- Born: Nandi Mngoma March 20, 1988 (age 37) Maphumulo, KwaZulu-Natal, South Africa
- Occupations: Singer; Model; Actress; Television personality;
- Title: Miss Junior RSA
- Spouse: Zakes Bantwini ​(m. 2016)​
- Parents: Thamsanqa Mngoma (father); Thandeka Mngoma (mother);
- Musical career
- Instruments: Vocals; Keyboard;
- Years active: 2004–present
- Label: Universal Music Group

= Nandi Madida =

South African singer and songwriter (1988)

Nandi Madida (née Mngoma; born 20 March 1988) is a South African singer, actress, model and television presenter. Born and raised in Maphumulo, KwaZulu-Natal, South Africa, She rose to stardom after she was featured by DJ Franky as a vocalist on single "Tonight", which was released (2012).

Having signed with Universal Music Group in 2011, Madida released her self-titled debut studio album Nandi (2012).

==Life and career ==
Madida was born in Maphumulo and was raised in Durban, KwaZulu-Natal. She went to Danville Park Girls High School, after finishing her matric she went to study law at UKZN and later to Varsity College, even though her initial plan was to pursue journalism. Madida has been a dancer and model since childhood. She won the Miss Junior RSA title when she was eight.

=== Career ===

Her success in a talent search led to a position as a performer at the Gateway Mall in Umhlanga. In 2004, at the age of 15, she landed her first television job as host of the SABC2 pre-teen entertainment show called Bling, which mainly focused on music and movies.

===2011-2013:Nandi===
In 2011, she released her first single "Tonight". She later signed with Universal Music Group and released her self-titled debut studio album Nandi in 2012.
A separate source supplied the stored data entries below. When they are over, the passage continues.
/-! ## Registers, starting and stopping -/

/-- START in STOPPED judges the window list as read: a bad list and a board outside it are refused with no window held, in
that order; otherwise the part is RUNNING, holds the windows, and a sweep has started, which first writes what was held:
each marked engine-part field with its value as it stands, and after a reset every engine part, the header's zero fields
with it (log 43). The first interval is that of the DIVISOR this write gives, a pending sweep request is cleared and a
refused START drops the windows, which the model infers (log 35; of the interval R55 says only that DIVISOR gives it). In
another state START only loads DIVISOR and ATTN ENABLE. -/
def Obligations.StartJudgesWindowList : Prop :=
  ∀ (v : BitVec 32) (w : Writes) (s : State), controlRequest v = .start → writesInSpace w = true →
    let r := (s.recorded w).loadControl v
    let bad := (∃ x ∈ r.windowList, x.hi < x.lo) ∨ ¬ r.windowList.Pairwise fun x y => x.hi < y.lo ∨ y.hi < x.lo
    let inside := ∃ x ∈ r.windowList, x.writable = true ∧ x.lo ≤ s.boardBase ∧ s.boardBase + 6143 ≤ x.hi
    (s.part ≠ .stopped → exec (.start v w) s = .next r) ∧
      (s.part = .stopped → bad → exec (.start v w) s = .next { r with windows := [], refusal := .windowsBad }) ∧
      (s.part = .stopped → ¬ bad → ¬ inside →
        exec (.start v w) s = .next { r with windows := [], refusal := .boardOutside }) ∧
      (s.part = .stopped → ¬ bad → inside → ∃ t, exec (.start v w) s = .next t ∧
        t.part = .running ∧ t.windows = r.windowList ∧ t.refusal = .none ∧ t.sweep = some (.slot 0) ∧
        t.sweepTimer = some ((v.extractLsb' 4 4).toNat + 1) ∧ t.sweepPending = false ∧
        t.held = [] ∧ t.heldCauses = [] ∧ t.writeAll = false ∧ t.writeVote = false ∧
        t.slots = s.slots ∧ t.entries = s.entries ∧ t.header = s.header ∧ s.sameKeysAndClock t ∧
        t.flight = s.flight ∧ t.image = s.image ∧ t.sweepCount = s.sweepCount ∧
        (∀ f, f ∈ t.flags ↔ f ∈ s.flags ∨ f ∈ s.heldCauses) ∧
        (s.positionsOk →
          (r.sameMemoryBut t fun a => (∃ n, s.inRecord n a) ∨ s.inHeader a) ∧
          (s.writeAll = false → s.writeVote = false → ∀ a, outsideBlocks a (s.held.map s.boardAccess) →
            t.mem.get a = r.mem.get a) ∧
          (∀ n f, (∀ p, f = .outcome p → p < 16) → s.writeAll = true ∨ .slot n f ∈ s.held →
            let field := (s.slot n).eng.fieldAt f
            t.mem.read (s.slotAddr n + field.1) field.2.length = field.2) ∧
          (∀ f, (f ≠ .voteAction ∧ f ≠ .voteClock ∧ s.writeAll = true) ∨
              ((f = .voteAction ∨ f = .voteClock) ∧ s.writeVote = true) ∨ s.writeAll = false ∧ .header f ∈ s.held →
            let field := s.header.fieldAt f
            t.mem.read (s.boardBase + field.1) field.2.length = field.2) ∧
          (s.writeAll = true →
            (∀ n, t.mem.read (s.slotAddr n + 270) 2 = zeros 2 ∧ t.mem.read (s.slotAddr n + 302) 18 = zeros 18) ∧
            t.mem.read (s.boardBase + 133) 3 = zeros 3 ∧ t.mem.read (s.boardBase + 158) 2 = zeros 2 ∧
            t.mem.read (s.boardBase + 164) 860 = zeros 860)))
In 2013, she co-hosted alongside ProVerb and Dineo Ranaka in the Mzansi Magic Magazine programme All Access Mzansi.

In 2014, Nandi Madida and K.O released the song "Skhanda Love", it became an instant hit in and was eventually nominated for several music awards.

From 2015 to 2016, she played Zokuthula Dhlomo in the Mzansi Magic telenovela The Road. She co-hosted the e.tv reality series Coke Studio.

In September 2016, she and Ayanda Thabethe co-hosted the BET entertainment magazine show BET A-List.

== Filmography ==

- All Access Mzansi (2013) – Herself
- ScreenTime with Nicky Greenwall (2014) – Herself
- The Road (2015) – Zokuthula "Zoe" Dhlomo
- Code Green (2015) – Herself
- Coke Studio (2016) – Herself
- BET A-List (2016) – Herself
- Lip Sync Battle Africa (2017) – Herself
- The Next Brand Ambassador (2019) – Herself
- Black Is King (2020) – Nala

== Discography ==

=== Solo studio albums ===

| Title | Album details | Peak Chart Positions | Ref |
|---|---|---|---|
| Nandi | Released: 1 January 2012; Label: Universal Music (Pty) Ltd South Africa; |  |  |

=== Singles ===

==== As lead artist ====

| Title | Year | Peak Chart Positions | Album | Ref |
|---|---|---|---|---|
| "Mnandi" | 2012 |  | Nandi |  |
| "Goodtimes" | 2013 |  | Nandi |  |
| "In My Skin" | 2014 |  | Non-album single |  |
| "Organic" | 2020 |  | TBA |  |

==== As featured artist ====

| Title | Year | Peak Chart Positions | Album | Ref |
|---|---|---|---|---|
| "Skhanda Love" (K.O. feat. Nandi Mngoma) | 2014 |  | Skhanda Republic |  |
| "Say U Will" (K.O. feat. Nandi Mngoma) | 2019 |  | PTY UnLTD |  |

== Awards and nominations ==

| Year | Awards | Work | Category | Result | Ref. |
|---|---|---|---|---|---|
| 2020 | SAMA 26 | "Say U Will" | Best Collaboration | Won |  |
| 2024 | GQ Best Dressed Awards | Herself | Best Dressed Couple | Won |  |

== Personal life ==
Nandi Madida is married to Zakhele Madida known as Zakes Bantwini and they have two children.